From the user perpective, the main differences w.r.t. to the wholeBodyDynamics YARP module are: * The estimation is performed using the iDynTree library, replacing the use of the iDyn library. * The model of the robot and of the sensor is loaded from a URDF model, as documented in https://github.com/robotology/idyntree/blob/master/doc/model_loading.md . This permits to run the estimation algorithm on arbitrary robot without modifyng the code, as in the case of the iCubHeidelberg01 that w.r.t. to normal iCub is missing the head and the arms. * The RPC interface is implemented using YARP Thrift. This means that the 0 shorthand for performing the calibration of the force-torque offset is not supported anymore. The calib command however is compatible between the wholeBodyDynamics YARP module and the wholebodydynamics YARP device, so please use that one in your code to be compatible with both interfaces. * The functionality of the gravityCompensator module are now integrated in the wholebodydynamics device, and can be enabled/disabled using the parameters in the GRAVITY_COMPENSATION group. Furthermore, the gravity compensation torque offset is not sent anymore to the board if the axis control mode is set to VOCAB_CM_TORQUE .

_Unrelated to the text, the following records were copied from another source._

-- ==== Sys2Proof/Machine/Elems.lean ====
section
/-! DEFINITION. Machine/Elems.lean: elements in row records (R113, Table 7-6) and in tensor blocks (R80, R185), and the
encoding of groups (R85). -/

namespace Sys2Proof.Machine

/-- The floating-point format of an element format code (Table 6-2); BS8 holds FP8-E4 elements and BS4 E2M1 (R76). -/
def fmtFp : Nat → Fp
  | 0 => .fp32 | 1 => .bf16 | 2 => .fp16 | 3 => .e4 | 4 => .e5 | 5 => .e4 | _ => .e2m1

/-- Bits of one element of a format code (Table 7-6). -/
def fmtBits : Nat → Nat
  | 0 => 32 | 1 => 16 | 2 => 16 | 6 => 4 | _ => 8

/-- Whether the format has block scales (R76). -/
def fmtBlock (f : Nat) : Bool := f == 5 || f == 6

/-- The value 2^(X − 127) times a decoded element (R75 to R77), as FP32 with R79's overflow. -/
def scaled (v : Val) (x : Nat) : Val :=
  if x = 0xFF then .nan false
  else match v with
    | .fin n m e => fv (vf (.fin n m (e + (x : Int) - 127)))
    | w => w

/-- A signed byte (R86). -/
def int8Val (b : Nat) : Val := intVal (if 128 ≤ b then (b : Int) - 256 else (b : Int))

/-- Element `j` of `bs`, whose elements begin at byte `o`, without block scale. -/
def plainElem (fmt : Nat) (bs : List Byte) (o j : Nat) : Val :=
  match fmt with
  | 0 => Fp.fp32.decode (le bs (o + 4 * j) 4)
  | 1 => Fp.bf16.decode (le bs (o + 2 * j) 2)
  | 2 => Fp.fp16.decode (le bs (o + 2 * j) 2)
  | 7 => int8Val (u8 bs (o + j))
  | 6 => Fp.e2m1.decode (if j % 2 = 0 then u8 bs (o + j / 2) % 16 else u8 bs (o + j / 2) / 16)
  | f => (fmtFp f).decode (u8 bs (o + j))

/-! ### Row records (R151) -/

/-- Bytes of the element area of a record of `d` elements (Table 7-6). -/
def areaBytes (fmt d : Nat) : Nat := d * fmtBits fmt / 8 + (if fmtBlock fmt then d / 16 else 0)

/-- Record length L (R151). -/
def recLen (fmt d : Nat) : Nat := (32 + areaBytes fmt d + 63) / 64 * 64

/-- The decoded value of element `j` of a record, before the row scale (R76, R79). -/
def recElem (fmt d : Nat) (r : List Byte) (j : Nat) : Val :=
  let v := plainElem fmt r 32 j
  if fmtBlock fmt then scaled v (u8 r (32 + d * fmtBits fmt / 8 + j / 16)) else v

/-- The decoded value of element `j` of a record (R113): times the row scale, rounded once. -/
def recVal (fmt d : Nat) (r : List Byte) (j : Nat) : Word :=
  vf ((recElem fmt d r j).mul (Fp.fp32.decode (u32 r 0)))

/-- The record's bytes with its check field taken as zero (R127). -/
def uncheck (r : List Byte) : List Byte := r.take 12 ++ [0#8, 0#8] ++ r.drop 14

/-- Whether a record image passes its row check (R127). -/
def rowCheckOk (r : List Byte) : Bool := crc16 (uncheck r) == u16 r 12

/-- The record with its check computed anew (R127). -/
def withCheck (r : List Byte) : List Byte := r.take 12 ++ bytesOf (crc16 (uncheck r)) 2 ++ r.drop 14

/-! ### Encoding (R84, R85) -/

/-- The block exponent s of a group (R85): the least s with amax ≤ emax × 2^s, clamped. -/
def groupExp (bs8 : Bool) (amax : Val) : Int :=
  match amax with
  | .fin _ m e =>
    let c : Nat := if bs8 then 7 else 3
    let k : Int := if bs8 then 6 else 1
    let lc : Nat := if bs8 then 2 else 1
    let l := Nat.log2 m
    let s0 : Int := e + (l : Int) - k - (lc : Int)
    let s := if m <<< lc ≤ c <<< l then s0 else s0 + 1
    max (-127) (min 127 s)
  | _ => 127

/-- Block scale and element codes of a group of 16 FP32 values (R85); `mode i` rounds element i. -/
def encodeGroup (bs8 : Bool) (xs : List Word) (mode : Nat → Rnd) : Nat × List Nat :=
  if xs.any (fun w => !f32fin w) then (0xFF, xs.map (fun _ => 0))
  else
    let fmt := if bs8 then Fp.e4 else Fp.e2m1
    let amax := xs.foldl (fun a w => if a < f32abs w then f32abs w else a) 0#32
    if amax = 0#32 then (127, xs.map (fun w => if w = 0#32 then 0 else fmt.signBits))
    else
      let s := groupExp bs8 (fv amax)
      let codes := xs.zipIdx.map (fun p =>
        match fv p.1 with
        | .fin n m e => fmt.encode (mode p.2) (.fin n m (e - s))
        | v => fmt.encode (mode p.2) v)
      ((s + 127).toNat, codes)

/-- Two nibbles to a byte, the lower element in bits [3:0] (R80). -/
def packNibbles : List Nat → List Byte
  | a :: b :: r => BitVec.ofNat 8 (a % 16 + 16 * (b % 16)) :: packNibbles r
  | [a] => [BitVec.ofNat 8 (a % 16)]
  | [] => []

/-- An FP32 value as one element of a plain format, little-endian (R84, R86). -/
def encodeElem (fmt : Nat) (mode : Rnd) (w : Word) : List Byte :=
  match fmt with
  | 7 => bytesOf (BitVec.ofInt 8 ((fv w).toInt mode (-128) 127)).toNat 1
  | f => bytesOf ((fmtFp f).encode mode (fv w)) (fmtBits f / 8)

/-! ### Tensor blocks (Table 4-2, Table 8-7) -/

/-- Elements of one 256-byte tensor block. -/
def blockElems : Nat → Nat
  | 0 => 64 | 1 => 128 | 2 => 128 | 5 => 240 | 6 => 448 | _ => 256

/-- Element `e` of a 256-byte tensor block (R80). -/
def blockElem (fmt : Nat) (blk : List Byte) (e : Nat) : Val :=
  match fmt with
  | 5 => scaled (plainElem 5 blk 0 e) (u8 blk (240 + e / 16))
  | 6 => scaled (plainElem 6 blk 0 e) (u8 blk (224 + e / 16))
  | f => plainElem f blk 0 e

/-- Elements of one sparse block (Table 8-7). -/
def sparseElems (fmt : Nat) : Nat := if fmt = 6 then 576 else 320

/-- The number of ones among the low `n` bits. -/
def popBelow (v : Nat) : Nat → Nat
  | 0 => 0
  | n + 1 => popBelow v n + (if v.testBit n then 1 else 0)

/-- The occupancy byte that covers element `e` of a sparse block (Table 8-7). -/
def occupancy (fmt : Nat) (blk : List Byte) (e : Nat) : Nat :=
  u8 blk ((if fmt = 6 then 144 else 160) + 2 * (e / 16) + e / 8 % 2)

/-- Element `e` of a sparse block (R185): +0 where its occupancy bit is 0. -/
def sparseElem (fmt : Nat) (blk : List Byte) (e : Nat) : Val :=
  let occ := occupancy fmt blk e
  if !occ.testBit (e % 8) then .fin false 0 0
  else
    let g := e / 16
    let slot := 8 * g + 4 * (e / 8 % 2) + popBelow occ (e % 8)
    match fmt with
    | 5 => scaled (plainElem 5 blk 0 slot) (u8 blk (200 + g))
    | 6 => scaled (plainElem 6 blk 0 slot) (u8 blk (216 + g))
    | f => plainElem f blk 0 slot

/-- A 256-byte block of a plain or block format built from FP32 values that start at element `e0` of it, over the old
block. Values past the format's elements are dropped, and the Reserved bytes of Table 4-2 are 0. `mode i` rounds value i
(R215). -/
def packBlock (fmt : Nat) (old : List Byte) (e0 : Nat) (xs : List Word) (mode : Nat → Rnd) : List Byte :=
  if fmtBlock fmt then
    let bs8 := fmt == 5
    let w := if bs8 then 16 else 8
    let groups := (List.range (xs.length / 16)).map (fun g =>
      (e0 / 16 + g, encodeGroup bs8 (slice' xs (16 * g)) (fun i => mode (16 * g + i))))
    let all := groups.foldl (fun b g =>
      let bytes := if bs8 then g.2.2.map (fun c => BitVec.ofNat 8 c) else packNibbles g.2.2
      let o := w * g.1
      let so := (if bs8 then 240 else 224) + g.1
      let b := b.take o ++ bytes ++ b.drop (o + w)
      b.take so ++ [BitVec.ofNat 8 g.2.1] ++ b.drop (so + 1)) old
    let n := if bs8 then 255 else 252
    all.take n ++ zeros (all.length - n)
  else
    let k := fmtBits fmt / 8
    let bytes := (xs.zipIdx.map (fun p => encodeElem fmt (mode p.2) p.1)).flatten
    old.take (k * e0) ++ bytes ++ old.drop (k * e0 + bytes.length)
where
  /-- Sixteen values from `o`. -/
  slice' (xs : List Word) (o : Nat) : List Word := (xs.drop o).take 16

end Sys2Proof.Machine
end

## Run the wholebodydynamics YARP device¶

Being a YARP device, it can run on the robot main PC in the robot's yarprobotinterface, or on an external pc using a separate yarprobotinterface. The wholebodydynamics device requires robot-specific configuration files, and currently this configuration files are provided for the following robots:

YARP_ROBOT_NAME Number of F/T sensors Internal electronics architecture Support for running wholebodydynamics on the robot's yarprobotinterface
icubGazeboSim 6 N/A NO
iCubDarmstadt01 6 ETH YES
iCubGenova02 6 ETH YES
iCubGenova04 6 ETH YES
iCubNancy01 6 ETH YES
iCubHeidelberg01 4 ETH YES
iCubGenova01 6 CAN NO
iCubGenova03 6 CAN NO
iCubParis01 6 CAN NO
iCubParis02 6 CAN NO

Note however that over time the configuration of this robots can change, and the configuration files contained in this repository may not be updated. Please check the status of the configuration files with the maintainer of this repository before using this configuration files.

### Run wholebodydynamics on an external PC¶

This is the recommended procedure in general. To launch the wholebodydynamics on an external PC running a *nix based OS, just run:

YARP_ROBOT_NAME=<yarp_robot_name> yarprobotinterface --config launch-wholebodydynamics.xml

where <yarp_robot_name> is the robot for which you are launching the estimator.

For example, if you want to run the wholebodydynamics for the Gazebo simulation, you will need to run:

YARP_ROBOT_NAME=icubGazeboSim yarprobotinterface --config launch-wholebodydynamics.xml


Note that you can avoid preprending the YARP_ROBOT_NAME=icubGazeboSim environmental variable.